Он был уверен, что добрался к этому пониманию сам, один на белом свете. Но вот, спустя десятки лет после этой вспышки, прочел у Германа Гессе в «Сиддхартхе»: «Если время не имеет действительности, то грань, отделяющая, как нам кажется, мир суеты от вечности, боль от блаженства, добро от зла, — это тоже обман, заблуждение». Время не имеет значения или действительности?
Не поговоришь уже с Гессе, не обсудишь, в чем тонкая разница. Не спросишь, как, когда, при каких обстоятельствах понял он, Гессе, то же, что приходило ему в хмельных раздумьях. Что вино может превратиться в уксус, а вот уксус больше никогда не станет вином. Что мудрость, которую мудрец пробует на словах передать другому, пусть тоже мудрецу, превращается в глупость…

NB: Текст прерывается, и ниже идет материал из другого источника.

-- ==== Sys2Proof/Certificates/Slice0/Obligations.lean ====
section
/-! DEFINITION. The statements for the provers. Each clause of a statement is introduced by a comment that names the command it is about. -/

open Sys2Proof Sys2Proof.Machine

/-- For every command c, every list of commands behind it and every state, a step of the state whose queue is c and those commands is exec of c on the state whose queue is those commands alone. -/
def Obligations.StepRunsFront : Prop :=
  ∀ (c : Instr) (rest : List Instr) (s : State), step { s with pending := c :: rest } = exec c { s with pending := rest }

/-- On an empty queue a step advances RAW by 1,024 units of 2^-10 ns, counts a wrap of RAW in EPOCH and the cycles of the clusters' clocks, and, unless a STEP waits, changes nothing else but presented time, what an event can change and the status of the converter's queue; while PWR_GOOD is low it changes nothing. That an empty queue is a cycle is the model's choice, log entry 2. A command that arrives while others wait stands ahead of the first that it precedes by the tables of coincident events, and behind those before it; the rest of the state stays. Where a clause rests on a choice or an inference of the model and no rule, that is log entry 8. -/
def Obligations.IdleCycle : Prop :=
  -- R308
  (∀ s : State, s.pending = [] → s.wide ≠ some .power →
     ∃ t, step s = .next t ∧ t.kept.raw = s.kept.raw + 1024 ∧ t.kept.factorySeen = s.kept.factorySeen
       ∧ t.kept.epoch = (if 2 ^ 64 ≤ s.kept.raw.toNat + 1024 then s.kept.epoch + 1 else s.kept.epoch)
       ∧ OnlyParts (eventsAnd [.kept, .time, .sluice, .slotLate]) s t
       ∧ (s.time.stepPend = none → OnlyParts (eventsAnd [.kept, .time, .sluice]) s t ∧ ∃ v, t.sluice = { s.sluice with vane := v })) ∧
  -- R438
  (∀ s : State, s.pending = [] → s.wide = some .power → step s = .next s) ∧
  -- R17: a command that arrives in the cycle of those that wait
  (∀ (s : State) (c : Instr), ∃ a b : List Instr, s.pending = a ++ b ∧ s.arrive c = { s with pending := a ++ c :: b }
     ∧ (∀ d ∈ a, before c d = false) ∧ (∀ d, b.head? = some d → before c d = true))

/-- For every command with every operand and every state, exec answers a next state, in which every part of the state outside partsOf of that command is as it was; the queue of waiting commands is never among those parts. Where a clause rests on a choice or an inference of the model and no rule, that is log entry 9. -/
def Obligations.CommandsComplete : Prop :=
  ∀ (c : Instr) (s : State), Completes c s (fun t => OnlyParts (partsOf c) s t ∧ t.pending = s.pending)

/-- From every state in which the listed bytes of on-chip memory and of HBM stand in the canonical form, a step that answers a next state answers one in which they do. -/
def Obligations.MemWfStep : Prop :=
  ∀ s t : State, s.memWf = true → step s = .next t → t.memWf = true

/-- After WELL_POR no byte of on-chip memory and none of HBM is listed, no word is valid, and the canonical form holds; every register reads as its Reset column, the mode is BOOT with no transition, RAW, EPOCH and FACTORY_SEEN are 0, every carrier group is HALTED, every quadrant domain is off, no task exists, and no command waits. Where a clause rests on a choice or an inference of the model and no rule, that is log entries 3 and 161. -/
def Obligations.ResetState : Prop :=
  -- the invariant of the memories holds
  (State.reset.memWf = true ∧ State.reset.mem.cells = [] ∧ State.reset.mem.hbm = [] ∧ (∀ k, tabGet (fun _ => false) State.reset.mem.valid k = false)) ∧
  -- registers and blocks (R61, R308, R443)
  (State.reset.pending = [] ∧ (∀ k, State.reset.reg k = resetWord k) ∧ State.reset.mode = 1 ∧ State.reset.inTransition = false
   ∧ State.reset.kept = ⟨0, 0, false⟩ ∧ (∀ g < 64, State.reset.cgPhase g = 3) ∧ (∀ q < 4, State.reset.quadOn q = false) ∧ State.reset.tasks = [])

/-- No command but the loss of VDD_WELL, or of PWR_GOOD, which acts as one, clears FACTORY_SEEN; no reset of another type does. No command but BURN_DONE changes a fused key hash. -/
def Obligations.KeptMarks : Prop :=
  -- FACTORY_SEEN (R428, R443)
  (∀ (c : Instr) (s t : State), c ≠ .wellPor → c ≠ .pwrGoodLoss → exec c s = .next t → s.kept.factorySeen = true → t.kept.factorySeen = true) ∧
  -- fused hashes (R419, R420)
  (∀ (c : Instr) (s t : State), (∀ ok, c ≠ .burnDone ok) → exec c s = .next t → t.khash = s.khash)

/-- A cycle of CLK_TIME advances RAW by 1,024 modulo 2^64 and, in the cycle in which RAW wraps, EPOCH by 1; both are 0 when VDD_WELL comes up; a command that is neither the loss of VDD_WELL or PWR_GOOD nor one of the three that name a cycle of CLK_TIME leaves both as they were, whatever rate, slew, step, SOFT_RESET or reset it is. -/
def Obligations.RawKept : Prop :=
  -- a cycle of CLK_TIME (R308)
  (∀ s : State, s.cycle.kept.raw = s.kept.raw + 1024 ∧ (s.kept.raw.toNat + 1024 < 2 ^ 64 → s.cycle.kept.epoch = s.kept.epoch)
     ∧ (2 ^ 64 ≤ s.kept.raw.toNat + 1024 → s.cycle.kept.epoch = s.kept.epoch + 1)) ∧
  -- a named event of a cycle is that cycle, or nothing (R308)
  (∀ (c : Instr) (s : State), c = .rawWrap ∨ c = .ptWrap ∨ c = .slewDone → Completes c s (fun t =>
     (t.kept.raw = s.cycle.kept.raw ∧ t.kept.epoch = s.cycle.kept.epoch) ∨ (t.kept.raw = s.kept.raw ∧ t.kept.epoch = s.kept.epoch))) ∧
  -- VDD_WELL comes up (R308)
  (∀ s : State, Completes .wellPor s (fun t => t.kept.raw = 0 ∧ t.kept.epoch = 0) ∧ Completes .pwrGoodLoss s (fun t => t.kept.raw = 0 ∧ t.kept.epoch = 0)) ∧
  -- every other command (R308)
  (∀ (c : Instr) (s t : State), c ≠ .wellPor → c ≠ .pwrGoodLoss → c ≠ .rawWrap → c ≠ .ptWrap → c ≠ .slewDone → exec c s = .next t →
     t.kept.raw = s.kept.raw ∧ t.kept.epoch = s.kept.epoch)

/-- Raising error bit n of a populated page sets that bit of ERR_STAT and no other register but those of an event; setting interrupt bit n sets that bit of IRQ_STAT and leaves every other register but those the message of its vector can touch; what else changes is what is sent, the pending bits of the vectors and the Fyil queue. ERR_FIRST takes the bit and the time of the first error and keeps them. -/
def Obligations.EventLaw : Prop :=
  -- error bit (R44, R45)
  (∀ (s : State) (pg n : Nat) (cg : Option Nat), pg % 0x1000 = 0 → (pageOf pg).isSome = true → n < 32 →
     bit ((s.raise pg n cg).reg (pg + 0x010)) n = true ∧ EventOnly s (s.raise pg n cg)) ∧
  -- interrupt bit (R42, R406)
  (∀ (s : State) (pg n : Nat), pg % 0x1000 = 0 → (pageOf pg).isSome = true → n < 32 →
     bit ((s.irqBit pg n).reg (pg + 0x02C)) n = true ∧ EventOnly s (s.irqBit pg n)) ∧
  -- a second error leaves ERR_FIRST (R45)
  (∀ (s : State) (pg n : Nat) (cg : Option Nat), pg % 0x1000 = 0 → pg ≠ pgPCIE → s.fld (pg + 0x018) 31 31 = 1 →
     (s.raise pg n cg).reg (pg + 0x018) = s.reg (pg + 0x018))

И с мудрецами не поговоришь – остались только строки. Не спросишь, не уточнишь, не найдешь толковых разъяснений. С кем поговорить? Чье наследие выбрать? В Греции свои семь мудрецов, в Индии – свои. Он обвел взглядом большой овальный стол для гостей и званых обедов. Рассадил по часовой стрелке персидских поэтов-суфиев, мастеров касыд, газелей и рубаи. Всех, кого мог вспомнить.
Вот отец персидской поэзии, Гомер-слепец Самарканда и Бухары – великий Рудаки. Певец мудрого одиночества, социолог и пацифист, психолог и придворный советник.
- Все люди как люди, один ты – усталый зверь в берлоге? – спрашивает Рудаки. – Но и без людей ты превращаешься в одинокого зверя. Молчишь? Правильно – молчи. Сказанное во хмелю или сгоряча огорчило бы меня, а вот молчание твое – награда для всех нас. Запрись в доме своем, не беспокой никого даже шорохом слов и мыслей. Ведь тот, кто стучит пальцем в чужую дверь, вскоре услышит удары кулака в свою. Мир подобен лютому змею, а ты можешь оказаться неумелым змееловом. И тогда не избежать тебе боли от ядовитых укусов. Обрети мир в своем одиноком бдении. Войны – дело злых глупцов. И не вини никого в своих бедах. Жена врача не виновата, если моча твоя плоховата…
Вот Насир Хисроу, ученый и путешественник, изобретатель касыд, певец разума и любви.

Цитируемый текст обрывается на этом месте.